И Элла же не возражает! Наверняка, тоже чувствует удовлетворение, понимает, что помогать людям — это помогать себе. Впрочем, какая разница, что она чувствует. Элла обязана! Кстати, и Митенька, супруг её, непрост: занимается чем-то секретным для армии. Помощи от него никакой, но зарплата большая. Тоже неплохо: маме с папой и ей самой перепадает. Стало быть, понимают ребятки, кому чего должны.

…С чего это вдруг они так возбудились?! Обе?! А, что-то с Элкиной должностью. Ничего, выкрутится.

— А ты придумай что-нибудь этакое по своей специальности, — равнодушно сказала Юля. — Кстати, что ты папе в воскресенье рассказывала? Какой-то «электронный муниципалитет»? Это же наверняка чёрт знает как современно!
Вот как доведёшь до ума свои программы, да как поразишь всех, Инна Николаевна вообще тебя своим заместителем сделает! Эй, мы ещё и выиграем! Элка, ты представляешь, какие перспективы?
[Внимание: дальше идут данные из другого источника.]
/-! ### Errors and recovery (R344, R348, R350) -/

/-- An error that the channel can have is counted by its kind and moves the error counters. -/
theorem canBusError_counted {c : Nat} {k : BusError} {transmitting flag : Bool} (ho : onBus s c = true)
    (hsender : transmitting = true → (s.chan c).sender = true)
    (hsends : transmitting = true ∨ k = .flagBit ∨ k = .dominantRun → (s.chan c).mode ≠ 1) :
    canBusError c k transmitting flag s =
      let d := errSteps k transmitting flag
      let u := s |> offBus c |> modChan c (fun x => { x with sender := transmitting })
      let v := match errCounter k c with
        | some a => count a u
        | none => u
      addErrs c d.1 d.2 v := by
  have hcan : ¬((!onBus s c) = true ∨ (transmitting = true ∧ (!(s.chan c).sender) = true) ∨
      ((transmitting || k == .flagBit || k == .dominantRun) = true ∧ (s.chan c).mode = 1)) := by
    rintro (h | ⟨ht, h⟩ | ⟨h, hm⟩)
    · simp [ho] at h
    · simp [hsender ht] at h
    · exact hsends (by simpa [or_assoc] using h) hm
  exact if_neg hcan

theorem canRecovered_ends {c : Nat} (h : s.on (Fld.CAN_STATUS_recovering c) = true) :
    canRecovered c s =
      (s |> setF (Fld.CAN_STATUS_recovering c) 0 |> setF (Fld.CAN_CTRL_recover c) 0 |> putErrs c 0 0
        |> latch (Fld.CAN_EVENT_recovered c)) :=
  if_neg (by simp [h])

/-- Settles O15: what reaches a channel by the branch that its conditions choose, as it arrives; what the device times itself in
its turn; the write of CAN_CTRL, once taken, runs the hook of an enable register. -/
theorem canChannelCommandsComplete : Obligations.CanChannelCommandsComplete := by
  refine ⟨?received, ?record, ?arbitration, ?acknowledged, ?unacknowledged, ?retry, ?error, ?exit, ?recover, ?recovered⟩
  case received =>
    intro s₀ c f len dt s hr ho u
    exact ⟨fun hf hd => ends_running exec_canFrameReceive hr (canReceive_exception ho rfl hf hd),
      fun hf => ends_running exec_canFrameReceive hr (canReceive_taken ho rfl hf)⟩
  case record =>
    intro s₀ r l dt j s hr hj hi c f u
    have run := canTxRecord_queue hj hi
    refine ⟨fun hf hd => ends_running exec_canTxRecord hr (run.trans (if_pos ⟨hf, by rw [hd]; rfl⟩)), ?_⟩
    intro hf v
    exact ends_running exec_canTxRecord hr (run.trans (if_neg (fd_permits hf)))
  case arbitration =>
    intro s₀ c tdcv dt src f s hr ho hst hb hm hp hc
    exact ends_running exec_canArbitration hr (canArbitrate_starts ho hst hb hm hp hc)
  case acknowledged =>
    intro s₀ c dt b r j s hr hb hsrc
    exact ends_running exec_canTxAcknowledged hr (canAcked_host hb hsrc)
  case unacknowledged =>
    intro s₀ c dominant dt b s hr hb
    exact ends_running exec_canAckError hr (canAckError_counted hb)
  case retry =>
    intro s₀ c s hr hp
    exact ends_runningTurn exec_lonelyRetry hr (lonelyRetry_releases hp)
  case error =>
    intro s₀ c k transmitting flag dt s hr ho hsender hsends
    exact ends_running exec_canBusError hr (canBusError_counted ho hsender hsends)
  case exit =>
    intro s₀ c dt s hr
    exact ends_running exec_protocolExceptionExit hr rfl
  case recover =>
    intro s₀ c v dt s w hw
    exact ends_of exec_canRecover ((write_taken (writeOf_CAN_CTRL c) rfl (of_decide_eq_true rfl) hw).trans
      (hook_fnWrite (.canChannel c) v _ _ _))
  case recovered =>
    intro s₀ c s hr hc
    exact ends_runningTurn exec_canRecoveryDone hr (canRecovered_ends hc)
Сколько народу будут нас благодарить?! Ладно, тебя, тебя…

4.
Внешне сёстры и похожи друг на друга, и не очень.
У них совершенно одинаковые светло-зелёные глаза, обрамлённые длинными тёмными ресницами при русых волосах, и мгновенно возникающая чуть асимметричная улыбка. Если и не красавицы, то очень симпатичные. На этом внешнее сходство заканчивается.
Старшая — девушка атлетического сложения с упрямым подбородком и полными чувственными губами, младшая — миниатюрная, с треугольным кукольным личиком.
И внешкольные занятия они выбрали себе под стать.
Элла занималась «тяжёлыми» видами лёгкой атлетики, но посвящать спорту жизнь не собиралась. Математика, языки программирования, вообще всё, связанное с компьютерами — вот её область. Здесь свойственное ей строгое рациональное мышление – необходимое условие для успеха. А поскольку условие выполнялось, то и серьёзные достижения не заставили себя ждать. Одно выступление на олимпиаде по информатике в Италии чего стоит!
Мама, папа и даже обе бабушки добавляли, что по нынешним временам компьютеры — это кусок хлеба на всю жизнь.

Юля писала какие-то стихи, рисовала акварели, но главное – с шести лет танцевала. В кружке, потом в студии. Особенно удавались ей характерные фольклорные танцы. Юля вносила в исполнение комический элемент, и любой зал принимал её танец с восторгом. Нет, конечно, о поступлении в балетное училище речи не шло: родители и обе бабушки мысли не допускали, что девочка останется без нормального образования. Это раз. А два — пусть даже балетная труппа какого-нибудь театра. Какого? Захудалого провинциального?! Тем паче танцевальный ансамбль. Только бурлеска нам и не хватает.
Не каждому дан математический талант как у Эллы, но можно, например, получить высшее образование по специальности «делопроизводство». Прекрасная работа для женщины. А там рядышком — связи с общественностью.
Понятно, что уметь танцевать – капитал! Стать, грация, спина — это на всю жизнь. К тому же изящная красавица станет королевой любого бала. Юленька любит и умеет притягивать взгляды, греха в этом нет. А как красиво делает реверанс! Кто знает, кто знает… По нынешним-то временам…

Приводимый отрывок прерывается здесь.